PROBLEM REQUIREMENTS → Count every line below containing "false"; state the number only.

DATA EXTRACTS →

━━━━━━━━━━━━━━━━

-- ==== Sys2Proof/Laws/State.lean ====
section
/-! SUPPORT. Each field after each named update of the state. -/

namespace Sys2Proof.Machine

@[simp] theorem finishWith_phase (e : ErrCode) (s : State) : (finishWith e s).phase = .idle := rfl
@[simp] theorem finishWith_acc (e : ErrCode) (s : State) : (finishWith e s).acc = s.acc := rfl
@[simp] theorem finishWith_cmd (e : ErrCode) (s : State) : (finishWith e s).cmd = s.cmd := rfl
@[simp] theorem finishWith_len (e : ErrCode) (s : State) : (finishWith e s).len = s.len := rfl
@[simp] theorem finishWith_idx (e : ErrCode) (s : State) : (finishWith e s).idx = s.idx := rfl
@[simp] theorem finishWith_rxck (e : ErrCode) (s : State) : (finishWith e s).rxck = s.rxck := rfl
@[simp] theorem finishWith_done (e : ErrCode) (s : State) : (finishWith e s).done = true := rfl
@[simp] theorem finishWith_err (e : ErrCode) (s : State) : (finishWith e s).err = e := rfl
@[simp] theorem finishWith_txbuf (e : ErrCode) (s : State) : (finishWith e s).txbuf = s.txbuf := rfl
@[simp] theorem finishWith_rxbuf (e : ErrCode) (s : State) : (finishWith e s).rxbuf = s.rxbuf := rfl
@[simp] theorem finishWith_known (e : ErrCode) (s : State) : (finishWith e s).known = s.known := rfl
@[simp] theorem finishWith_draws (e : ErrCode) (s : State) : (finishWith e s).draws = s.draws := rfl
@[simp] theorem finishWith_encodes (e : ErrCode) (s : State) : (finishWith e s).encodes = s.encodes := rfl
@[simp] theorem finishWith_linkRx (e : ErrCode) (s : State) : (finishWith e s).linkRx = s.linkRx := rfl
@[simp] theorem finishWith_linkTx (e : ErrCode) (s : State) : (finishWith e s).linkTx = s.linkTx := rfl
@[simp] theorem finishWith_session (e : ErrCode) (s : State) : (finishWith e s).session = s.session := rfl
@[simp] theorem finishWith_inputs (e : ErrCode) (s : State) : (finishWith e s).inputs = s.inputs := rfl
@[simp] theorem finishWith_readout (e : ErrCode) (s : State) : (finishWith e s).readout = s.readout := rfl
@[simp] theorem finishWith_bridge (e : ErrCode) (s : State) : (finishWith e s).bridge = s.bridge := rfl
@[simp] theorem finishWith_linkReply (e : ErrCode) (s : State) : (finishWith e s).linkReply = s.linkReply := rfl
@[simp] theorem finishWith_facade (e : ErrCode) (s : State) : (finishWith e s).facade = s.facade := rfl

@[simp] theorem failDecode_phase (e : ErrCode) (s : State) : (failDecode e s).phase = .idle := rfl
@[simp] theorem failDecode_acc (e : ErrCode) (s : State) : (failDecode e s).acc = s.acc := rfl
@[simp] theorem failDecode_cmd (e : ErrCode) (s : State) : (failDecode e s).cmd = s.cmd := rfl
@[simp] theorem failDecode_len (e : ErrCode) (s : State) : (failDecode e s).len = s.len := rfl
@[simp] theorem failDecode_idx (e : ErrCode) (s : State) : (failDecode e s).idx = s.idx := rfl
@[simp] theorem failDecode_rxck (e : ErrCode) (s : State) : (failDecode e s).rxck = s.rxck := rfl
@[simp] theorem failDecode_done (e : ErrCode) (s : State) : (failDecode e s).done = true := rfl
@[simp] theorem failDecode_err (e : ErrCode) (s : State) : (failDecode e s).err = e := rfl
@[simp] theorem failDecode_txbuf (e : ErrCode) (s : State) : (failDecode e s).txbuf = s.txbuf := rfl
@[simp] theorem failDecode_rxbuf (e : ErrCode) (s : State) : (failDecode e s).rxbuf = [] := rfl
@[simp] theorem failDecode_known (e : ErrCode) (s : State) : (failDecode e s).known = Known.nothing := rfl
@[simp] theorem failDecode_draws (e : ErrCode) (s : State) : (failDecode e s).draws = s.draws := rfl
@[simp] theorem failDecode_encodes (e : ErrCode) (s : State) : (failDecode e s).encodes = s.encodes := rfl
@[simp] theorem failDecode_linkRx (e : ErrCode) (s : State) : (failDecode e s).linkRx = s.linkRx := rfl
@[simp] theorem failDecode_linkTx (e : ErrCode) (s : State) : (failDecode e s).linkTx = s.linkTx := rfl
@[simp] theorem failDecode_session (e : ErrCode) (s : State) : (failDecode e s).session = s.session := rfl
@[simp] theorem failDecode_inputs (e : ErrCode) (s : State) : (failDecode e s).inputs = s.inputs := rfl
@[simp] theorem failDecode_readout (e : ErrCode) (s : State) : (failDecode e s).readout = s.readout := rfl
@[simp] theorem failDecode_bridge (e : ErrCode) (s : State) : (failDecode e s).bridge = s.bridge := rfl
@[simp] theorem failDecode_linkReply (e : ErrCode) (s : State) : (failDecode e s).linkReply = s.linkReply := rfl
@[simp] theorem failDecode_facade (e : ErrCode) (s : State) : (failDecode e s).facade = s.facade := rfl

@[simp] theorem passDecode_phase (s : State) : (passDecode s).phase = .idle := rfl
@[simp] theorem passDecode_acc (s : State) : (passDecode s).acc = s.acc := rfl
@[simp] theorem passDecode_cmd (s : State) : (passDecode s).cmd = s.cmd := rfl
@[simp] theorem passDecode_len (s : State) : (passDecode s).len = s.len := rfl
@[simp] theorem passDecode_idx (s : State) : (passDecode s).idx = s.idx := rfl
@[simp] theorem passDecode_rxck (s : State) : (passDecode s).rxck = s.rxck := rfl
@[simp] theorem passDecode_done (s : State) : (passDecode s).done = true := rfl
@[simp] theorem passDecode_err (s : State) : (passDecode s).err = .none := rfl
@[simp] theorem passDecode_txbuf (s : State) : (passDecode s).txbuf = s.txbuf := rfl
@[simp] theorem passDecode_rxbuf (s : State) : (passDecode s).rxbuf = memBelow s.rxbuf s.len.toNat := rfl
@[simp] theorem passDecode_known (s : State) : (passDecode s).known = Known.everything := rfl
@[simp] theorem passDecode_draws (s : State) : (passDecode s).draws = s.draws := rfl
@[simp] theorem passDecode_encodes (s : State) : (passDecode s).encodes = s.encodes := rfl
@[simp] theorem passDecode_linkRx (s : State) : (passDecode s).linkRx = s.linkRx := rfl
@[simp] theorem passDecode_linkTx (s : State) : (passDecode s).linkTx = s.linkTx := rfl
@[simp] theorem passDecode_session (s : State) : (passDecode s).session = s.session := rfl
@[simp] theorem passDecode_inputs (s : State) : (passDecode s).inputs = s.inputs := rfl
@[simp] theorem passDecode_readout (s : State) : (passDecode s).readout = s.readout := rfl
@[simp] theorem passDecode_bridge (s : State) : (passDecode s).bridge = s.bridge := rfl
@[simp] theorem passDecode_linkReply (s : State) : (passDecode s).linkReply = s.linkReply := rfl
@[simp] theorem passDecode_facade (s : State) : (passDecode s).facade = s.facade := rfl

@[simp] theorem resetBlock_phase (s : State) : (resetBlock s).phase = .idle := rfl
@[simp] theorem resetBlock_acc (s : State) : (resetBlock s).acc = 0#8 := rfl
@[simp] theorem resetBlock_cmd (s : State) : (resetBlock s).cmd = 0#8 := rfl
@[simp] theorem resetBlock_len (s : State) : (resetBlock s).len = 0#16 := rfl
@[simp] theorem resetBlock_idx (s : State) : (resetBlock s).idx = 0#16 := rfl
@[simp] theorem resetBlock_rxck (s : State) : (resetBlock s).rxck = 0#8 := rfl
@[simp] theorem resetBlock_done (s : State) : (resetBlock s).done = false := rfl
@[simp] theorem resetBlock_err (s : State) : (resetBlock s).err = .none := rfl
@[simp] theorem resetBlock_txbuf (s : State) : (resetBlock s).txbuf = [] := rfl
@[simp] theorem resetBlock_rxbuf (s : State) : (resetBlock s).rxbuf = [] := rfl
@[simp] theorem resetBlock_known (s : State) : (resetBlock s).known = Known.nothing := rfl
@[simp] theorem resetBlock_draws (s : State) : (resetBlock s).draws = s.draws := rfl
@[simp] theorem resetBlock_encodes (s : State) : (resetBlock s).encodes = s.encodes := rfl
@[simp] theorem resetBlock_linkRx (s : State) : (resetBlock s).linkRx = s.linkRx := rfl
@[simp] theorem resetBlock_linkTx (s : State) : (resetBlock s).linkTx = s.linkTx := rfl
@[simp] theorem resetBlock_session (s : State) : (resetBlock s).session = s.session := rfl
@[simp] theorem resetBlock_inputs (s : State) : (resetBlock s).inputs = s.inputs := rfl
@[simp] theorem resetBlock_readout (s : State) : (resetBlock s).readout = s.readout := rfl
@[simp] theorem resetBlock_bridge (s : State) : (resetBlock s).bridge = s.bridge := rfl
@[simp] theorem resetBlock_linkReply (s : State) : (resetBlock s).linkReply = s.linkReply := rfl
@[simp] theorem resetBlock_facade (s : State) : (resetBlock s).facade = s.facade := rfl

@[simp] theorem sendByte_phase (b : Byte) (s : State) : (sendByte b s).phase = s.phase := rfl
@[simp] theorem sendByte_acc (b : Byte) (s : State) : (sendByte b s).acc = s.acc := rfl
@[simp] theorem sendByte_cmd (b : Byte) (s : State) : (sendByte b s).cmd = s.cmd := rfl
@[simp] theorem sendByte_len (b : Byte) (s : State) : (sendByte b s).len = s.len := rfl
@[simp] theorem sendByte_idx (b : Byte) (s : State) : (sendByte b s).idx = s.idx := rfl
@[simp] theorem sendByte_rxck (b : Byte) (s : State) : (sendByte b s).rxck = s.rxck := rfl
@[simp] theorem sendByte_done (b : Byte) (s : State) : (sendByte b s).done = s.done := rfl
@[simp] theorem sendByte_err (b : Byte) (s : State) : (sendByte b s).err = s.err := rfl
@[simp] theorem sendByte_txbuf (b : Byte) (s : State) : (sendByte b s).txbuf = s.txbuf := rfl
@[simp] theorem sendByte_rxbuf (b : Byte) (s : State) : (sendByte b s).rxbuf = s.rxbuf := rfl
@[simp] theorem sendByte_known (b : Byte) (s : State) : (sendByte b s).known = s.known := rfl
@[simp] theorem sendByte_draws (b : Byte) (s : State) : (sendByte b s).draws = s.draws := rfl
@[simp] theorem sendByte_encodes (b : Byte) (s : State) : (sendByte b s).encodes = s.encodes := rfl
@[simp] theorem sendByte_linkRx (b : Byte) (s : State) : (sendByte b s).linkRx = s.linkRx := rfl
@[simp] theorem sendByte_linkTx (b : Byte) (s : State) : (sendByte b s).linkTx = s.linkTx ++ [b] := rfl
@[simp] theorem sendByte_session (b : Byte) (s : State) : (sendByte b s).session = s.session := rfl
@[simp] theorem sendByte_inputs (b : Byte) (s : State) : (sendByte b s).inputs = s.inputs := rfl
@[simp] theorem sendByte_readout (b : Byte) (s : State) : (sendByte b s).readout = s.readout := rfl
@[simp] theorem sendByte_bridge (b : Byte) (s : State) : (sendByte b s).bridge = s.bridge := rfl
@[simp] theorem sendByte_linkReply (b : Byte) (s : State) : (sendByte b s).linkReply = s.linkReply := rfl
@[simp] theorem sendByte_facade (b : Byte) (s : State) : (sendByte b s).facade = s.facade := rfl

@[simp] theorem nextDraw_phase (s : State) : (nextDraw s).phase = s.phase := rfl
@[simp] theorem nextDraw_acc (s : State) : (nextDraw s).acc = s.acc := rfl
@[simp] theorem nextDraw_cmd (s : State) : (nextDraw s).cmd = s.cmd := rfl
@[simp] theorem nextDraw_len (s : State) : (nextDraw s).len = s.len := rfl
@[simp] theorem nextDraw_idx (s : State) : (nextDraw s).idx = s.idx := rfl
@[simp] theorem nextDraw_rxck (s : State) : (nextDraw s).rxck = s.rxck := rfl
@[simp] theorem nextDraw_done (s : State) : (nextDraw s).done = s.done := rfl
@[simp] theorem nextDraw_err (s : State) : (nextDraw s).err = s.err := rfl
@[simp] theorem nextDraw_txbuf (s : State) : (nextDraw s).txbuf = s.txbuf := rfl
@[simp] theorem nextDraw_rxbuf (s : State) : (nextDraw s).rxbuf = s.rxbuf := rfl
@[simp] theorem nextDraw_known (s : State) : (nextDraw s).known = s.known := rfl
@[simp] theorem nextDraw_draws (s : State) : (nextDraw s).draws = s.draws + 1 := rfl
@[simp] theorem nextDraw_encodes (s : State) : (nextDraw s).encodes = s.encodes := rfl
@[simp] theorem nextDraw_linkRx (s : State) : (nextDraw s).linkRx = s.linkRx := rfl
@[simp] theorem nextDraw_linkTx (s : State) : (nextDraw s).linkTx = s.linkTx := rfl
@[simp] theorem nextDraw_session (s : State) : (nextDraw s).session = s.session := rfl
@[simp] theorem nextDraw_inputs (s : State) : (nextDraw s).inputs = s.inputs := rfl
@[simp] theorem nextDraw_readout (s : State) : (nextDraw s).readout = s.readout := rfl
@[simp] theorem nextDraw_bridge (s : State) : (nextDraw s).bridge = s.bridge := rfl
@[simp] theorem nextDraw_linkReply (s : State) : (nextDraw s).linkReply = s.linkReply := rfl
@[simp] theorem nextDraw_facade (s : State) : (nextDraw s).facade = s.facade := rfl

@[simp] theorem beginEncode_phase (a : Byte) (n : Nat) (s : State) : (beginEncode a n s).phase = .eSof := rfl
@[simp] theorem beginEncode_acc (a : Byte) (n : Nat) (s : State) : (beginEncode a n s).acc = ckInit := rfl
@[simp] theorem beginEncode_cmd (a : Byte) (n : Nat) (s : State) : (beginEncode a n s).cmd = a := rfl
@[simp] theorem beginEncode_len (a : Byte) (n : Nat) (s : State) : (beginEncode a n s).len = BitVec.ofNat 16 n := rfl
@[simp] theorem beginEncode_idx (a : Byte) (n : Nat) (s : State) : (beginEncode a n s).idx = 0#16 := rfl
@[simp] theorem beginEncode_rxck (a : Byte) (n : Nat) (s : State) : (beginEncode a n s).rxck = s.rxck := rfl
@[simp] theorem beginEncode_done (a : Byte) (n : Nat) (s : State) : (beginEncode a n s).done = false := rfl
@[simp] theorem beginEncode_err (a : Byte) (n : Nat) (s : State) : (beginEncode a n s).err = s.err := rfl
@[simp] theorem beginEncode_txbuf (a : Byte) (n : Nat) (s : State) : (beginEncode a n s).txbuf = s.txbuf := rfl
@[simp] theorem beginEncode_rxbuf (a : Byte) (n : Nat) (s : State) : (beginEncode a n s).rxbuf = s.rxbuf := rfl
@[simp] theorem beginEncode_known (a : Byte) (n : Nat) (s : State) : (beginEncode a n s).known = { s.known with acc := true, cmd := true, len := true, idx := true } := rfl
@[simp] theorem beginEncode_draws (a : Byte) (n : Nat) (s : State) : (beginEncode a n s).draws = s.draws := rfl
@[simp] theorem beginEncode_encodes (a : Byte) (n : Nat) (s : State) : (beginEncode a n s).encodes = s.encodes + 1 := rfl
@[simp] theorem beginEncode_linkRx (a : Byte) (n : Nat) (s : State) : (beginEncode a n s).linkRx = s.linkRx := rfl
@[simp] theorem beginEncode_linkTx (a : Byte) (n : Nat) (s : State) : (beginEncode a n s).linkTx = s.linkTx := rfl
@[simp] theorem beginEncode_session (a : Byte) (n : Nat) (s : State) : (beginEncode a n s).session = s.session := rfl
@[simp] theorem beginEncode_inputs (a : Byte) (n : Nat) (s : State) : (beginEncode a n s).inputs = s.inputs := rfl
@[simp] theorem beginEncode_readout (a : Byte) (n : Nat) (s : State) : (beginEncode a n s).readout = s.readout := rfl
@[simp] theorem beginEncode_bridge (a : Byte) (n : Nat) (s : State) : (beginEncode a n s).bridge = s.bridge := rfl
@[simp] theorem beginEncode_linkReply (a : Byte) (n : Nat) (s : State) : (beginEncode a n s).linkReply = s.linkReply := rfl
@[simp] theorem beginEncode_facade (a : Byte) (n : Nat) (s : State) : (beginEncode a n s).facade = s.facade := rfl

━━━━━━━━━━━━━━━━

RESPONSE BELOW → 2